Wenigstens kann sich Bernadette nun wegen vorhin etwas erholen. Vermutlich wird es demnächst ohnehin heißen, dass wir uns langsam auf dem Heimweg machen sollen. Allein Donnies Vermutung, dass die Krankenschwester bald wiederauftauchen wird, verstärkt meinen Verdacht, dass meine Brüder dies als Anreiz verwenden werden. Wenn es nach mir gehen würde, würde ich 24 Stunden am Tag hier verweilen. Ich will immerhin hier sein, wenn Bernadette endlich ihre Augen öffnet. Falls das in der nächsten Zeit überhaupt wahrscheinlich ist. Nachdem, was ich vorhin gesehen, zweifle ich etwas daran. Es müsste schon etwas passieren, sodass mein Engel dies als Energiequelle nutzt und sich durch diese Dunkelheit hindurchkämpft. Am liebsten würde ich ihr all meine Kraft schenken, damit sie endlich ihre Augen aufmacht. Wenn ich wüsste, wie dies funktionieren könnte, so hätte ich dies bereits getan, darauf können alle Anwesenden Gift nehmen, meine Freundin miteingeschlossen. Seufzend lege ich Bernadettes Hand vorsichtig wieder auf die Matratze. Sanft streiche ich mit den Fingern ein weiteres Mal darüber, während ich ihr einen zarten Kuss auf ihre Stirn schenke. Ich wäre in diesem Moment sogar aufgestanden, hätte ich nicht diesmal etwas gespürt. Es war nicht viel, vielleicht ein kurzes Zucken eines ihrer Finger, aber es hat gereicht, dass ich es noch rechtzeitig gespürt habe, ehe ich meine Hand ganz von ihr weggenommen hätte. Erschrocken sehe ich sie an. Meine Augen sind weitaufgerissen und ich umfasse ihre Finger ein weiteres Mal.
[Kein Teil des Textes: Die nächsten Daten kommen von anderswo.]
/-- A POST grant writes a word, or nothing. -/
theorem postGranted_mem (s : State) :
    (postGranted s).mem = s.mem ∨ ∃ a w, (postGranted s).mem = writeWord s.mem a 0xF#4 w := by
  unfold postGranted
  simp only [runTrace_frame]
  unfold postWord
  split
  · exact .inr ⟨_, _, postRecordWord_mem _ _ _⟩
  · split
    · exact .inr ⟨_, _, ownWrite_mem _ _ _ _ _⟩
    · split
      · exact .inr ⟨_, _, ownWrite_mem _ _ _ _ _⟩
      · exact .inl rfl

/-- A memory that is as it was or has one word written keeps the canonical form. -/
theorem wf_of_written {m m' : List Host.Cell} (h : Memory.wf m = true)
    (hw : m' = m ∨ ∃ a w, m' = writeWord m a 0xF#4 w) : Memory.wf m' = true := by
  obtain rfl | ⟨a, w, rfl⟩ := hw
  · exact h
  · exact wf_writeWord h _ _ _

/-- What a command is made of keeps the canonical form: memory is left alone but by the four grants that write. -/
theorem kept_canonical : Kept fun s => Memory.wf s.mem = true where
  pending _ _ h := h
  waiting _ _ h := h
  count _ _ _ h := h
  pins _ _ h := h
  reset _ h := h
  report _ h := by simpa using h
  access _ _ h := by simpa using h
  pass s h := by
    simp only [report_frame]
    obtain e | ⟨a, e⟩ := passGranted_mem s
    · rwa [e]
    · rw [e]
      exact wf_writeWord h _ _ _
  accum s h := wf_of_written h (by simpa using accumGranted_mem s)
  trace s h := wf_of_written h (by simpa using traceGranted_mem s)
  viewFetch _ h := by simpa using h
  post s h := wf_of_written h (by simpa using postGranted_mem s)
  gateOn _ h := by simpa using h
  gateOff _ h := by simpa using h
  guard _ h := by simpa using h
  fire _ h := by simpa using h
  edge _ _ h := by simpa using h
  settle _ h := by simpa using h
  warmUp _ h := by simpa using h
  warmHold _ h := by simpa using h
  duty _ h := by simpa using h
  spacing _ h := by simpa using h
  deadline _ _ h := by simpa using h
  result _ h := by simpa using h

/-- Settles O3: the four grants that write keep the form word by word, and nothing else writes. -/
theorem memoryStaysCanonical : Obligations.MemoryStaysCanonical :=
  fun _ _ h ht => kept_canonical.step h ht

/-! ### The status image (R156) -/

/-- The contents after a hard reset are those of the reset state. -/
theorem statusWord_hardReset (s : State) (i : Nat) : statusWord (hardReset s) i = statusWord State.reset i := rfl

/-- The general part shows 0 after a reset but for the selected port, 63 (R177). -/
theorem generalWord_reset (i : Nat) : generalWord State.reset i = if i = 6 then 63#32 else 0#32 := by
  unfold generalWord
  split <;> [rfl; rfl; rfl; rfl; rfl; rfl; rfl; rfl; rfl; exact (if_neg ‹_›).symm]

/-- The slot status entries show 0 after a reset (R177). -/
theorem slotWord_reset (k : SlotIx) (w : Nat) : slotWord State.reset k w = 0#32 := by
  unfold slotWord
  split <;> simp [State.reset, SequencerState.reset, AccumState.reset, VerdictState.reset, PlanState.reset,
    TraceState.reset, IntakeState.reset, slotPhaseCode, CondSet.empty, place, placeBit, outcomeCode, rejectCode,
    kindCode]

/-- The reset image shows the reset contents. -/
theorem mirrored_reset : Mirrored State.reset := by
  refine Vector.ext fun i hi => ?_
  simp only [State.reset, MirrorState.reset, Vector.getElem_ofFn, Vector.getElem_set, Vector.getElem_replicate]
  change (if 6 = i then 63#32 else 0#32) = statusWord State.reset i
  unfold statusWord
  split_ifs <;> simp_all [generalWord_reset, slotWord_reset] <;> omega

/-- A hard reset leaves the image showing the contents. -/
theorem mirrored_hardReset (s : State) : Mirrored (hardReset s) := by
  unfold Mirrored
  simp only [statusWord_hardReset]
  exact mirrored_reset

/-- Every event ends with a report, and the rest of a command touches nothing the image shows. -/
theorem kept_mirrored : Kept Mirrored where
  pending _ _ h := h
  waiting _ _ h := h
  count _ _ _ h := h
  pins _ _ h := h
  reset s _ := mirrored_hardReset s
  report _ _ := mirrored_report _
  access _ _ _ := mirrored_report _
  pass _ _ := mirrored_report _
  accum _ _ := mirrored_report _
  trace _ _ := mirrored_report _
  viewFetch _ _ := mirrored_report _
  post _ _ := mirrored_report _
  gateOn _ _ := mirrored_report _
  gateOff _ _ := mirrored_report _
  guard _ _ := mirrored_report _
  fire _ _ := mirrored_report _
  edge _ _ _ := mirrored_report _
  settle _ _ := mirrored_report _
  warmUp _ _ := mirrored_report _
  warmHold _ _ := mirrored_report _
  duty _ _ := mirrored_report _
  spacing _ _ := mirrored_report _
  deadline _ _ _ := mirrored_report _
  result _ _ := mirrored_report _

/-- Settles O4: a command ends with a report. -/
theorem mirrorShowsContents : Obligations.MirrorShowsContents :=
  fun _ _ h ht => kept_mirrored.step h ht

/-! ### The consecutive-PASS count (R173) -/

/-- The count moves at a grant alone, to what the arbiter's decision leaves, and clears at a reset. -/
theorem kept_passCount : Kept fun s => s.path.passCount ≤ 8 where
  pending _ _ h := h
  waiting _ _ h := h
  count _ _ hn _ := hn
  pins _ _ h := h
  reset _ _ := Nat.zero_le _
  report _ h := by simpa using h
  access _ _ h := by simpa using h
  pass _ h := by simpa using h
  accum _ h := by simpa using h
  trace _ h := by simpa using h
  viewFetch _ h := by simpa using h
  post _ h := by simpa using h
  gateOn _ h := by simpa using h
  gateOff _ h := by simpa using h
  guard _ h := by simpa using h
  fire _ h := by simpa using h
  edge _ _ h := by simpa using h
  settle _ h := by simpa using h
  warmUp _ h := by simpa using h
  warmHold _ h := by simpa using h
  duty _ h := by simpa using h
  spacing _ h := by simpa using h
  deadline _ _ h := by simpa using h
  result _ h := by simpa using h

/-- Settles O6: every count a decision leaves is at most 8. -/
theorem passCountBounded : Obligations.PassCountBounded :=
  fun _ _ h ht => kept_passCount.step h ht

end Sys2Proof.Machine
end

section
/-! PROOFS. What every step keeps of the lanes and the sources: both lanes empty outside SWEEPING (2.1), and at most one
source out of COLD, the warm-up timer on a warming one (R49). Both go through the operations together. -/

namespace Sys2Proof.Machine

/-! ### Going from one state to another in good order -/

/-- What held in `s` of the lanes and of the sources holds in `t`. -/
structure Orderly (s t : State) : Prop where
  sources : OneSource s → OneSource t
  lanes : LanesInSweep s → LanesInSweep t

theorem Orderly.refl (s : State) : Orderly s s := ⟨id, id⟩

theorem Orderly.trans {s t u : State} (h : Orderly s t) (h' : Orderly t u) : Orderly s u :=
  ⟨fun x => h'.sources (h.sources x), fun x => h'.lanes (h.lanes x)⟩

/-- The sources are in order where neither they nor the warm-up timer have moved. -/
theorem oneSource_of {s t : State} (hw : t.opt.warm = s.opt.warm) (ht : t.opt.warmUpTimer = s.opt.warmUpTimer)
    (h : OneSource s) : OneSource t := by
  have e : ∀ n, sourceState t n = sourceState s n := fun n => by unfold sourceState; rw [hw]
  exact ⟨fun i j => by simpa only [e] using h.one i j, fun u => by simpa only [e, ht] using h.warmUp u⟩

/-- The lanes are in order where no empty lane is filled and the sequencer keeps its state. -/
theorem lanesInSweep_of {s t : State} (hs : t.seq.state = s.seq.state) (ha : s.seq.acq = none → t.seq.acq = none)
    (hc : s.seq.comp = none → t.seq.comp = none) (h : LanesInSweep s) : LanesInSweep t :=
  fun ht => ⟨ha (h (hs ▸ ht)).1, hc (h (hs ▸ ht)).2⟩

/-- Sources untouched, the sequencer's state kept and no empty lane filled. -/
theorem orderly_of {s t : State} (hw : t.opt.warm = s.opt.warm) (ht : t.opt.warmUpTimer = s.opt.warmUpTimer)
    (hs : t.seq.state = s.seq.state) (ha : s.seq.acq = none → t.seq.acq = none)
    (hc : s.seq.comp = none → t.seq.comp = none) : Orderly s t :=
  ⟨oneSource_of hw ht, lanesInSweep_of hs ha hc⟩

/-- Sources and lanes untouched. -/
theorem orderly_same {s t : State} (hw : t.opt.warm = s.opt.warm) (ht : t.opt.warmUpTimer = s.opt.warmUpTimer)
    (hs : t.seq.state = s.seq.state) (ha : t.seq.acq = s.seq.acq) (hc : t.seq.comp = s.seq.comp) : Orderly s t :=
  orderly_of hw ht hs (fun h => ha.trans h) fun h => hc.trans h

/-- The sequencer may take any state where the lanes are empty and stay so. -/
theorem orderly_empty {s t : State} (hw : t.opt.warm = s.opt.warm) (ht : t.opt.warmUpTimer = s.opt.warmUpTimer)
    (ha : t.seq.acq = s.seq.acq) (hc : t.seq.comp = s.seq.comp)
    (he : s.seq.state ≠ .sweeping ∨ s.seq.acq = none ∧ s.seq.comp = none) : Orderly s t := by
  refine ⟨oneSource_of hw ht, fun h _ => ?_⟩
  rw [ha, hc]
  exact he.elim h id

/-- A report moves neither. -/
theorem orderly_report (s : State) : Orderly s (report s) := by apply orderly_same <;> simp

/-! ### The sources (R49 to R53) -/

/-- The warm state of a source after one source is set. -/
theorem sourceState_set {s t : State} {source : BitVec 2} {a : WarmState}
    (h : t.opt.warm = sourceSet s.opt.warm source a) (n : Nat) :
    sourceState t n = if n = source.toNat ∧ n < 3 then a else sourceState s n := by
  have := source.isLt
  unfold sourceState
  rw [h]
  unfold sourceSet
  split <;> split <;> simp_all <;> omega

/-- Every source COLD is in order. -/
theorem oneSource_cold {s : State} (hw : s.opt.warm = ⟨.cold, .cold, .cold⟩) (ht : s.opt.warmUpTimer = none) :
    OneSource s := by
  have e : ∀ n, sourceState s n = .cold := fun n => by
    unfold sourceState
    rw [hw]
    split <;> rfl
  exact ⟨fun i j hi => absurd (e i) hi, fun t h => by simp [ht] at h⟩

/-- A source turned COLD with its timers (R49, R52). -/
theorem oneSource_coldSource (source : BitVec 2) {s : State} (h : OneSource s) : OneSource (coldSource source s) := by
  have e := sourceState_set (s := s) (t := coldSource source s) (source := source) (a := .cold) rfl
  have out : ∀ n, sourceState (coldSource source s) n ≠ .cold → sourceState s n ≠ .cold := fun n hn => by
    rw [e] at hn
    split at hn
    · exact absurd rfl hn
    · exact hn
  refine ⟨fun i j hi hj => h.one i j (out i hi) (out j hj), fun t ht => ?_⟩
  have ht' : stopFor source s.opt.warmUpTimer = some t := ht
  unfold stopFor at ht'
  split at ht'
  · split at ht'
    · cases ht'
    · rename_i u hu hne
      injection ht' with ht'
      subst ht'
      rw [e, if_neg]
      · exact h.warmUp _ hu
      · rintro ⟨hs, -⟩
        exact hne (BitVec.eq_of_toNat_eq hs)
  · cases ht'

/-- A source of the part turned WARMING from COLD turns every other COLD (R49, R50). -/
theorem oneSource_warmSource {source : BitVec 2} (h3 : source ≠ 3) {s : State} (h : OneSource s) :
    OneSource (warmSource source s) := by
  have lt : source.toNat < 3 := by
    have : source.toNat ≠ 3 := fun e => h3 (BitVec.eq_of_toNat_eq e)
    have := source.isLt
    omega
  unfold warmSource
  split
  · rename_i hc
    set t : State := { s with
      opt.warm := sourceSet (coldOthers source s.opt.warm) source .warming
      opt.warmUpTimer := some ⟨source, headerWarmUp (activeHeader s) source⟩
      opt.warmHoldTimer := none } with ht
    have others : coldOthers source s.opt.warm = ⟨.cold, .cold, .cold⟩ := by
      have hg : sourceGet s.opt.warm source .cold = .cold := hc
      unfold coldOthers
      rw [hg]
      unfold sourceSet
      split <;> rfl
    have e := sourceState_set (s := { s with opt.warm := ⟨.cold, .cold, .cold⟩ }) (t := t) (source := source)
      (a := .warming) (by rw [ht, others])
    have cold : ∀ n, sourceState { s with opt.warm := ⟨.cold, .cold, .cold⟩ } n = .cold := fun n => by
      unfold sourceState
      split <;> rfl
    have only : ∀ n, sourceState t n ≠ .cold → n = source.toNat := fun n hn => by
      rw [e, cold] at hn
      by_contra hne
      exact hn (if_neg fun hc => hne hc.1)
    refine ⟨fun i j hi hj => (only i hi).trans (only j hj).symm, fun u hu => ?_⟩
    injection hu with hu
    subst hu
    rw [e, if_pos ⟨rfl, lt⟩]
  · exact oneSource_of (s := s) rfl rfl h

/-- The source whose warm-up ends was the one out of COLD (R49). -/
theorem oneSource_warmed {s : State} {t : SourceTimer} (ht : s.opt.warmUpTimer = some t) (h : OneSource s) :
    OneSource { s with opt.warm := sourceSet s.opt.warm t.source .warm, opt.warmUpTimer := none } := by
  have e := sourceState_set (s := s)
    (t := { s with opt.warm := sourceSet s.opt.warm t.source .warm, opt.warmUpTimer := none })
    (source := t.source) (a := .warm) rfl
  have out : ∀ n, sourceState { s with opt.warm := sourceSet s.opt.warm t.source .warm, opt.warmUpTimer := none } n ≠
      .cold → sourceState s n ≠ .cold := fun n hn => by
    rw [e] at hn
    split at hn
    · rename_i hs
      rw [hs.1, h.warmUp t ht]
      decide
    · exact hn
  exact ⟨fun i j hi hj => h.one i j (out i hi) (out j hj), fun u hu => by simp at hu⟩

/-- Every source turned COLD (R53). -/
theorem orderly_coldAll (s : State) : Orderly s (coldAll s) :=
  ⟨fun _ => oneSource_cold rfl rfl, fun h => h⟩

/-- Test-active, spacing and every source put to rest (R53). -/
theorem orderly_quenchOptics (s : State) : Orderly s (quenchOptics s) :=
  ⟨fun _ => oneSource_cold rfl rfl, fun h => h⟩

/-- A slot leaves the lane (R52). -/
theorem orderly_leaveLane (source : BitVec 2) (s : State) : Orderly s (leaveLane source s) := by
  unfold leaveLane
  dsimp only
  split
  · exact ⟨fun h => oneSource_coldSource source (oneSource_of (s := s) rfl rfl h), fun h => h⟩
  · exact orderly_same rfl rfl rfl rfl rfl

/-- Optical Control takes up a slot with a source of the part (R47, R50). -/
theorem orderly_opticalEntry {k : SlotIx} {s : State} (h3 : recSource (activeRecord s k) ≠ 3) :
    Orderly s (opticalEntry k s) := by
  refine ⟨fun h => ?_, lanesInSweep_of (by simp) (by simp) (by simp)⟩
  unfold opticalEntry
  dsimp only
  refine oneSource_of (s := warmSource _ _) rfl rfl (oneSource_warmSource h3 (oneSource_of (s := s) ?_ ?_ h))
  all_goals simp only [selectPort_frame]; split <;> rfl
„Was ist los Raphi?!, fragt mich Donnie überrascht und ohne meinen Blick von meiner Freundin zu wenden, antworte ich ihm: „Sie hat sich bewegt.“ „Wie?! … Dein Ernst?! … Bist du sicher?!“, fragen meine Brüder abwechselnd. Als hätte ich einen Geist gesehen, nicke ich nur, denn ich kann es selbst kaum glauben. Noch kurz zuvor hätte ich es für heute unmöglich gehalten, dass sie sich bewegt. Ich wäre schon damit „zufrieden“ gewesen, wenn dieser Alarm nicht sofort wieder losgegangen wäre. Das hier dagegen sprengt jeglicher Vorstellung. Ich bin mir aber sicher, ich habe dieses Zucken gespürt. Da gibt es keinen Zweifel! Meine Brüder stürmen nun allesamt zum Bett. Wie ich, warten sie auf eine weitere Reaktion und sei es auch nur ein kurzes Zucken. Doch es passiert nichts, egal wie lange wir alle gespannt auf den schlafenden Körper starren. Allmählich wird Mikey die Warterei zu bunt. Er glaubt sogar, ich hätte sowas wie eine „Fata Morgana“ erlebt, aber das ist Schwachsinn! Ich bin mir zu 100% sicher, dass ich dieses kurze Zucken bei ihrer Hand gespürt habe, das war keine Einbildung! „Vielleicht sollten wir für heute schlussmachen. Wir sind alle müde und …“, wirft Leo in die Runde, aber das kann er sich getrost abschminken! Bevor er auch nur seinen Satz beenden kann, schneide ich ihm mittendrin das Wort ab: „Ihr könnt meinetwegen abhauen, aber ich bleibe ihr!“ „Raphi, Leo hat recht. Es war eine lange Nacht und wer weiß, vielleicht hast du dir das tatsächlich nur eingebildet und vergiss nicht, dass so und so noch jemand kommen wird, um nach ihr zu sehen. Da dürfen wir nicht mehr hier sein.“, mischt sich nun auch Donnie ein, aber ich habe mir das nicht eingebildet! Auf gar keinen Fall, Bernadette hat sich bewegt und das heißt, dass sie versucht, einen Weg zurückzufinden. Sie ist nah dran und da kann ich jetzt nicht einfach abhauen, egal, was auch passieren wird!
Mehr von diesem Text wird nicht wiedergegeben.